Analyses of metabolites in the growth medium.

T. kodakarensis KUW1, KGDH1, KOGOR1, and KSCS1 cells were cultivated in ASW-YT-Pyr media at 85°C. After 4 and 8 h, aliquots of the cultures were taken, cooled on ice, and centrifuged (17,000 × g, 5 min, 4°C). The supernatants were filtered with USY-1 disposable ultrafilter units (Advantec, Tokyo, Japan). In analyses of amino acids, 10-μl aliquots were applied to a Shim-pack Amino-Li column (100 by 6.0 mm; Shimadzu) at 39°C. The mobile phase was a gradient of 7% 2-methoxyethanol in 50 mM lithium citrate buffer (pH 2.6) and 100 mM lithium citrate buffer (pH 10) at a flow rate of 0.6 ml min⁻¹. Amino acids were subjected to postcolumn derivatization using o-phthalaldehyde and detected with a fluorescence detector (RF-10A_XL; Shimadzu) with excitation and emission wavelengths of 350 and 450 nm, respectively. For analyses of organic acids, 50-μl aliquots were applied to two consecutive Shim-pack SCR-102H (300 by 8 mm) columns at 45°C. The mobile phase was 5 mM p-toluenesulfonic acid at a flow rate of 0.8 ml min⁻¹. An electric conductivity detector (CDD-6A; Shimadzu) was used for detection.

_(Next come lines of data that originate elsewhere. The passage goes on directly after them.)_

-- ==== Sys2Proof/Proofs/VlanReach.lean ====
section
/-! PROOFS. Which egress ports a frame reaches by its VLAN and exit id: no access port outside the VLAN,
and for a known unicast exactly the learned port or none. -/

namespace Sys2Proof.Machine

/-! Access ports outside the frame's VLAN (44_forwarding.md R97, R98). -/

/-- No mode sends a frame to an access port whose VLAN is not the frame's. -/
theorem forward_egress_of_vlan_ne {s : State} {p o : PortId} {h : Header} (raw : Frame)
    (ho : isTrunk s o = false) (hvlan : effectiveVlan s p h ≠ some (accessVlan s o)) :
    portGet (forward p raw h (afterLearn s p h)).egress o = portGet s.egress o := by
  have hout : o ∉ (frameWork (afterLearn s p h) p h).admitted := fun hmem => by
    obtain ⟨-, -, hadmits⟩ := mem_admit.1 hmem
    rcases admits_vlan hadmits with htrunk | hsame
    · simp [ho] at htrunk
    · exact hvlan (by simpa using hsame)
  rw [forward_egress_of_not_admitted raw hout, afterLearn_egress]

/-- Settles O50: a frame from an access port is in that port's VLAN, whatever its bytes. -/
theorem accessPortsOfOtherVlansAreUnreachable :
    Obligations.AccessPortsOfOtherVlansAreUnreachable := by
  intro s t i p o raw hi hp ho hne ht
  rcases exec_frame_cases hi ht with ⟨d, rfl⟩ | ⟨h, rfl⟩
  · rw [raiseDrop_egress, acceptFrame_egress]
  · refine forward_egress_of_vlan_ne raw ho ?_
    rw [effectiveVlan_access hp]
    exact fun heq => hne (Option.some.inj heq).symm

/-- Settles O51: the VLAN of an untagged frame from a trunk is INVALID, which is no port's. -/
theorem untaggedTrunkFrameReachesOnlyTrunks : Obligations.UntaggedTrunkFrameReachesOnlyTrunks := by
  intro s t i p o raw h hi hh htag hp ho ht
  rw [exec_forwarded_next hi hh ht]
  refine forward_egress_of_vlan_ne raw ho ?_
  simp [effectiveVlan_trunk hp, htag]

/-! The extended test by the role of the egress port (R98). -/

theorem extendedTest_trunk {s : State} {o : PortId} (ho : isTrunk s o = true) (v : Option VlanId)
    (e : Option ExitId) (d : Mac) : extendedTest s v e d o = true :=
  extendedTest_iff.2 (.inl ho)

theorem extendedTest_access {s : State} {o : PortId} (ho : isTrunk s o = false) {v : Option VlanId}
    {e : Option ExitId} {d : Mac} :
    extendedTest s v e d o = true ↔
      v = some (accessVlan s o) ∧ (s.exitCheckEn = false ∨ e = some (exitIdFromMac d)) := by
  simp [extendedTest_iff, ho]

@[simp] theorem extendedTest_afterLearn (s : State) (p o : PortId) (h : Header) (v : Option VlanId)
    (e : Option ExitId) (d : Mac) :
    extendedTest (afterLearn s p h) v e d o = extendedTest s v e d o := by
  simp [extendedTest]

/-! Known unicast (R94 to R101). -/

/-- Learning the source does not make another learned destination unknown. -/
theorem selectMode_afterLearn {s : State} {p q : PortId} {h : Header} (hw : Cam.wf s.params s.cam)
    (hqp : q ≠ p) (hucast : macIsMulticast h.dst = false) (hsrc : h.dst ≠ h.src)
    (hdst : camLookup s.cam h.dst = some q) :
    selectMode (afterLearn s p h) p h.dst = .unicastKnown q := by
  refine selectMode_unicast.2 ⟨hucast, ?_, hqp⟩
  rw [afterLearn_cam, camLookup_learn_other p hw hsrc, hdst]

theorem admitted_unicastKnown {s : State} {p q : PortId} {h : Header}
    (hmode : selectMode s p h.dst = .unicastKnown q) :
    (frameWork s p h).admitted =
      if isAdminDown s q = false ∧
          extendedTest s (effectiveVlan s p h) (effectiveExit s p h) h.dst q = true
        then [q] else [] := by
  cases hdown : isAdminDown s q <;>
    cases htest : extendedTest s (effectiveVlan s p h) (effectiveExit s p h) h.dst q <;>
    simp [frameWork, hmode, upCandidates, candidates, admits, hdown, htest]

/-- What a frame leaves that is sent to its known destination `q` only. -/
theorem forward_of_admitted_singleton {s : State} {p q : PortId} {h : Header} (raw : Frame)
    (hmode : selectMode s p h.dst = .unicastKnown q) (hone : (frameWork s p h).admitted = [q]) :
    (forward p raw h s).egress = portSet s.egress q (portGet s.egress q ++
      [egressFrame s h (frameWork s p h) raw q]) ∧ (forward p raw h s).lastDisp = ⟨1, p⟩ := by
  constructor
  · rw [forward, hone]
    rfl
  · have hdisp : workDisp (frameWork s p h) = .fwdUnicast := by
      have hwork : (frameWork s p h).mode = .unicastKnown q := hmode
      simp [workDisp, hone, hwork]
    rw [forward_frame, hdisp]
    rfl

/-- `t` is what a frame from `p` leaves of the egress channels and LAST_DISP of `s` when it reaches at
most port `q`: it reaches `q`, as `sent`, exactly where `reaches` holds, and is FILTERED elsewhere. -/
def UnicastResult (s t : State) (p q : PortId) (sent : Frame) (reaches : Prop) [Decidable reaches] :
    Prop :=
  if reaches then
    t.egress = portSet s.egress q (portGet s.egress q ++ [sent]) ∧ t.lastDisp = ⟨1, p⟩
  else t.egress = s.egress ∧ t.lastDisp = ⟨3, p⟩

/-- A frame to a known destination reaches it where it is up and passes the extended test. -/
theorem forward_unicastResult {s : State} {p q : PortId} {raw sent : Frame} {h : Header}
    {reaches : Prop} [Decidable reaches]
    (hmode : selectMode (afterLearn s p h) p h.dst = .unicastKnown q)
    (hreaches : reaches ↔ isAdminDown s q = false ∧
      extendedTest s (effectiveVlan s p h) (effectiveExit s p h) h.dst q = true)
    (hsent : reaches → rewrite s.marker (isTrunk s q) h.tagged (effectiveVlan s p h)
      (effectiveExit s p h) raw = sent) :
    UnicastResult s (forward p raw h (afterLearn s p h)) p q sent reaches := by
  have hadmitted := admitted_unicastKnown hmode
  simp only [isAdminDown_afterLearn, effectiveVlan_afterLearn, effectiveExit_afterLearn,
    extendedTest_afterLearn, ← hreaches] at hadmitted
  unfold UnicastResult
  split
  · next hr =>
    rw [if_pos hr] at hadmitted
    have hdone := forward_of_admitted_singleton raw hmode hadmitted
    have hframe : egressFrame (afterLearn s p h) h (frameWork (afterLearn s p h) p h) raw q = sent := by
      simpa [egressFrame, frameWork] using hsent hr
    rwa [hframe, afterLearn_egress] at hdone
  · next hr =>
    rw [if_neg hr] at hadmitted
    have hdone := forward_of_admitted_nil raw hadmitted
    rwa [afterLearn_egress] at hdone

theorem exec_forwarded_of_header {i : Instr} {p : PortId} {raw : Frame} {h : Header} {s : State}
    (hi : forwardedFrame i = some (p, raw)) (hh : parseHeader s.marker raw = some h) :
    exec i s = .next (forward p raw h (afterLearn s p h)) := by
  rw [exec_forwarded hi, forwardFrame, hh]
  rfl

theorem rewrite_access (marker : BitVec 16) (tagged : Bool) (vlan : Option VlanId)
    (exit : Option ExitId) (raw : Frame) :
    rewrite marker false tagged vlan exit raw =
      if tagged then raw.take 12 ++ raw.drop 16 else raw := by
  cases tagged <;> rfl

/-- Settles O54: in each pair of roles the stated condition is the extended test on the frame's
effective ids, and the stated bytes are what Rewrite gives. -/
theorem unicastConvergence : Obligations.UnicastConvergence := by
  intro s i p q raw h hw hi hh hqp hucast hsrc hdst
  have hmode := selectMode_afterLearn hw hqp hucast hsrc hdst
  refine ⟨_, exec_forwarded_of_header hi hh, fun hp hq => ?_, fun hq => ?_, fun hp hq => ?_⟩
  · refine forward_unicastResult hmode ?_ fun _ => ?_
    · simp only [extendedTest_access hq, effectiveVlan_access hp, effectiveExit_access hp,
        Option.some.injEq, eq_comm (a := accessVlan s q)]
    · rw [hq, rewrite_access]
  · refine forward_unicastResult hmode ?_ fun _ => ?_
    · rw [and_iff_left (extendedTest_trunk hq _ _ _)]
    · rw [hq]
  · refine forward_unicastResult hmode ?_ fun hreaches => ?_
    · cases htag : h.tagged <;>
        simp [extendedTest_access hq, effectiveVlan_trunk hp, effectiveExit_trunk hp, htag]
    · obtain ⟨-, htag, -⟩ := hreaches
      rw [hq, htag, rewrite_access, if_pos rfl]

end Sys2Proof.Machine
end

Thermostabilities of metabolites.

For Glu, Ala, Val, Leu, pyruvate, succinate, and acetate, whose concentrations in the medium could clearly be quantified by high-performance liquid chromatography (HPLC) with the methods described above, thermal degradation was measured after 4 and 8 h of incubation of the medium at 85°C. For 2-oxoglutarate, a reductive GDH reaction was applied. 2-Oxoglutaric acid (2 mM) was incubated at 85°C in 200 mM sodium phosphate buffer (pH 7.0). After cooling on ice, a 50-μl aliquot was added into 950 μl of a GDH reaction mixture consisting of 0.2 mM NADPH (Oriental Yeast), 5 mM NH₄Cl, and 12 U l-glutamic dehydrogenase from bovine liver (Sigma-Aldrich, St. Louis, MO) in 200 mM sodium phosphate buffer (pH 7.0). The mixture was incubated at 25°C, and the amount of 2-oxoglutarate was determined spectrophotometrically at 340 nm. For succinyl-CoA, the hydroxamate method was applied (40, 51). After incubation of 10 mM succinyl-CoA at 85°C in 200 mM sodium phosphate buffer (pH 7.0), a 100-μl aliquot was mixed with 250 μl of 50 mM hydroxylamine and incubated for 30 min at room temperature. After the reaction, 200 μl of 20% trichloroacetic acid and 150 μl of 1 M FeCl₃ were added to the mixture, and formation of the iron succinohydroxymate complex derived from succinyl-CoA was determined spectrophotometrically at 520 nm.

RESULTS

Examination of amino acid dehydrogenase activities in T. kodakarensis.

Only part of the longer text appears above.